おでん10種盛りを食べながら「あの日はゴルフ代も出して頂いたうえに、美味しいお肉までご馳走になってありがとうございました。今日は神戸牛というわけにはいきませんが、私にお礼をさせてください」
「あはははは、そんなの気にしないで下さい。誘ったのは僕ですし、あんなに楽しかったのは久しぶりでした。僕の方こそお礼を言いたいと思ってました」
ゴルフの時もそうだったが、気遣いのできる優しい人だなと由唯は好感をもった。
「本宮さん、夏木光ちゃんってゴルフが上手い小学生の女の子知ってますか?」
「知ってます! 確か…2月か3月に世界大会で優勝したんでしたっけ?」
「そうなんです。うちのマネジメント契約しているアスリートなんです」
「そうなんですか? すごいですね。いつ契約したんですか? 有名になってからだと難しいんでしょ?」
浜中は5年前に光ちゃんと契約した経緯を話してくれた。
「すぐに現地行って交渉するって行動力すごいですね」
「あの時は直感でピーンときてすぐに交渉に行かなきゃって思いました。この仕事ってこうすれば正解というものがないから難しいんですよね」
「アスリート探しは最初に選手のご両親の事から調べるんですよ。昔、優秀なスポーツ選手だった子供はポテンシャル高い子が多いですし、親の身長や体型なども参考にします。でもまぁ最後は勘なんですけどね 笑笑」
「えー⁉︎ 最後は勘なんですか? あははははは」
「はい、勘です 笑」
「浜中さんのその直感力で探し出した人達が一流アスリートになっていくなんてほんとすごいですね。

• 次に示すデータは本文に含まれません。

-- ==== Sys2Proof/Laws/State.lean ====
section
/-! SUPPORT. What each plain update of the state does to each field, one lemma per field per update, so that no
proof unfolds a record update. -/
namespace Sys2Proof.Machine

/-! ## updTeam -/

section
variable (s : State) (k : Nat) (f : Team → Team)
@[simp] theorem State.updTeam_tick : (s.updTeam k f).tick = s.tick := rfl
@[simp] theorem State.updTeam_mem : (s.updTeam k f).mem = s.mem := rfl
@[simp] theorem State.updTeam_poison : (s.updTeam k f).poison = s.poison := rfl
@[simp] theorem State.updTeam_vers : (s.updTeam k f).vers = s.vers := rfl
@[simp] theorem State.updTeam_owned : (s.updTeam k f).owned = s.owned := rfl
@[simp] theorem State.updTeam_tlb : (s.updTeam k f).tlb = s.tlb := rfl
@[simp] theorem State.updTeam_teams : (s.updTeam k f).teams = updKey Team.key k f s.teams := rfl
@[simp] theorem State.updTeam_grids : (s.updTeam k f).grids = s.grids := rfl
@[simp] theorem State.updTeam_ctxs : (s.updTeam k f).ctxs = s.ctxs := rfl
@[simp] theorem State.updTeam_cores : (s.updTeam k f).cores = s.cores := rfl
@[simp] theorem State.updTeam_clusters : (s.updTeam k f).clusters = s.clusters := rfl
@[simp] theorem State.updTeam_parts : (s.updTeam k f).parts = s.parts := rfl
@[simp] theorem State.updTeam_vfs : (s.updTeam k f).vfs = s.vfs := rfl
@[simp] theorem State.updTeam_queues : (s.updTeam k f).queues = s.queues := rfl
@[simp] theorem State.updTeam_pend : (s.updTeam k f).pend = s.pend := rfl
@[simp] theorem State.updTeam_waitcs : (s.updTeam k f).waitcs = s.waitcs := rfl
@[simp] theorem State.updTeam_copies : (s.updTeam k f).copies = s.copies := rfl
@[simp] theorem State.updTeam_resolving : (s.updTeam k f).resolving = s.resolving := rfl
@[simp] theorem State.updTeam_chans : (s.updTeam k f).chans = s.chans := rfl
@[simp] theorem State.updTeam_peers : (s.updTeam k f).peers = s.peers := rfl
@[simp] theorem State.updTeam_links : (s.updTeam k f).links = s.links := rfl
@[simp] theorem State.updTeam_asks : (s.updTeam k f).asks = s.asks := rfl
@[simp] theorem State.updTeam_stranded : (s.updTeam k f).stranded = s.stranded := rfl
@[simp] theorem State.updTeam_boot : (s.updTeam k f).boot = s.boot := rfl
@[simp] theorem State.updTeam_bankA : (s.updTeam k f).bankA = s.bankA := rfl
@[simp] theorem State.updTeam_bankB : (s.updTeam k f).bankB = s.bankB := rfl
@[simp] theorem State.updTeam_fuses : (s.updTeam k f).fuses = s.fuses := rfl
@[simp] theorem State.updTeam_stored : (s.updTeam k f).stored = s.stored := rfl
@[simp] theorem State.updTeam_meas : (s.updTeam k f).meas = s.meas := rfl
@[simp] theorem State.updTeam_chain : (s.updTeam k f).chain = s.chain := rfl
@[simp] theorem State.updTeam_ptp : (s.updTeam k f).ptp = s.ptp := rfl
@[simp] theorem State.updTeam_ports : (s.updTeam k f).ports = s.ports := rfl
@[simp] theorem State.updTeam_harts : (s.updTeam k f).harts = s.harts := rfl
@[simp] theorem State.updTeam_fwCores : (s.updTeam k f).fwCores = s.fwCores := rfl
@[simp] theorem State.updTeam_ctrl : (s.updTeam k f).ctrl = s.ctrl := rfl
@[simp] theorem State.updTeam_fabric : (s.updTeam k f).fabric = s.fabric := rfl
@[simp] theorem State.updTeam_lines : (s.updTeam k f).lines = s.lines := rfl
@[simp] theorem State.updTeam_sensors : (s.updTeam k f).sensors = s.sensors := rfl
@[simp] theorem State.updTeam_polledAt : (s.updTeam k f).polledAt = s.polledAt := rfl
@[simp] theorem State.updTeam_stages : (s.updTeam k f).stages = s.stages := rfl
@[simp] theorem State.updTeam_c4 : (s.updTeam k f).c4 = s.c4 := rfl
@[simp] theorem State.updTeam_clearedAt : (s.updTeam k f).clearedAt = s.clearedAt := rfl
@[simp] theorem State.updTeam_ckpt : (s.updTeam k f).ckpt = s.ckpt := rfl
@[simp] theorem State.updTeam_images : (s.updTeam k f).images = s.images := rfl
@[simp] theorem State.updTeam_errLog : (s.updTeam k f).errLog = s.errLog := rfl
@[simp] theorem State.updTeam_blackBox : (s.updTeam k f).blackBox = s.blackBox := rfl
@[simp] theorem State.updTeam_evSeq : (s.updTeam k f).evSeq = s.evSeq := rfl
@[simp] theorem State.updTeam_frozen : (s.updTeam k f).frozen = s.frozen := rfl
@[simp] theorem State.updTeam_inputs : (s.updTeam k f).inputs = s.inputs := rfl
@[simp] theorem State.updTeam_sel : (s.updTeam k f).sel = s.sel := rfl
@[simp] theorem State.updTeam_go : (s.updTeam k f).go = s.go := rfl
@[simp] theorem State.updTeam_ext : (s.updTeam k f).ext = s.ext := rfl
@[simp] theorem State.updTeam_env : (s.updTeam k f).env = s.env := rfl
@[simp] theorem State.updTeam_nonce : (s.updTeam k f).nonce = s.nonce := rfl
@[simp] theorem State.updTeam_pace : (s.updTeam k f).pace = s.pace := rfl
@[simp] theorem State.updTeam_nextKey : (s.updTeam k f).nextKey = s.nextKey := rfl
@[simp] theorem State.updTeam_outbox : (s.updTeam k f).outbox = s.outbox := rfl
end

やりがいのあるお仕事ですね」
「そうですね。一流アスリートに育っていくのをサポートするのは面白いです。でも、全員が一流になれるわけではありません。マネジメント力が問われます。そこがやりがいですね」
話が一段落したタイミングで由唯がトイレに席を立とうとした時、ちょうど由唯のテーブルの横を知ってる顔が通った。
「あれ、かず……神楽部長と中沢本部長!」
「あれ、本宮さん?」
そう言った和希は由唯の顔から奥の席に座ってる浜中の方に目線を向けた。
和希の後ろにいた中沢も気づいた。
「あっ、本宮さん? こんな所で偶然ですね」
和希が何かを喋ろうとしたが中沢が「神楽さん、デートの邪魔したらダメですから行きましょう 笑」と言って和希の背中を押した。
和希と中沢は浜中に会釈をして奥のテーブルへ消えていった。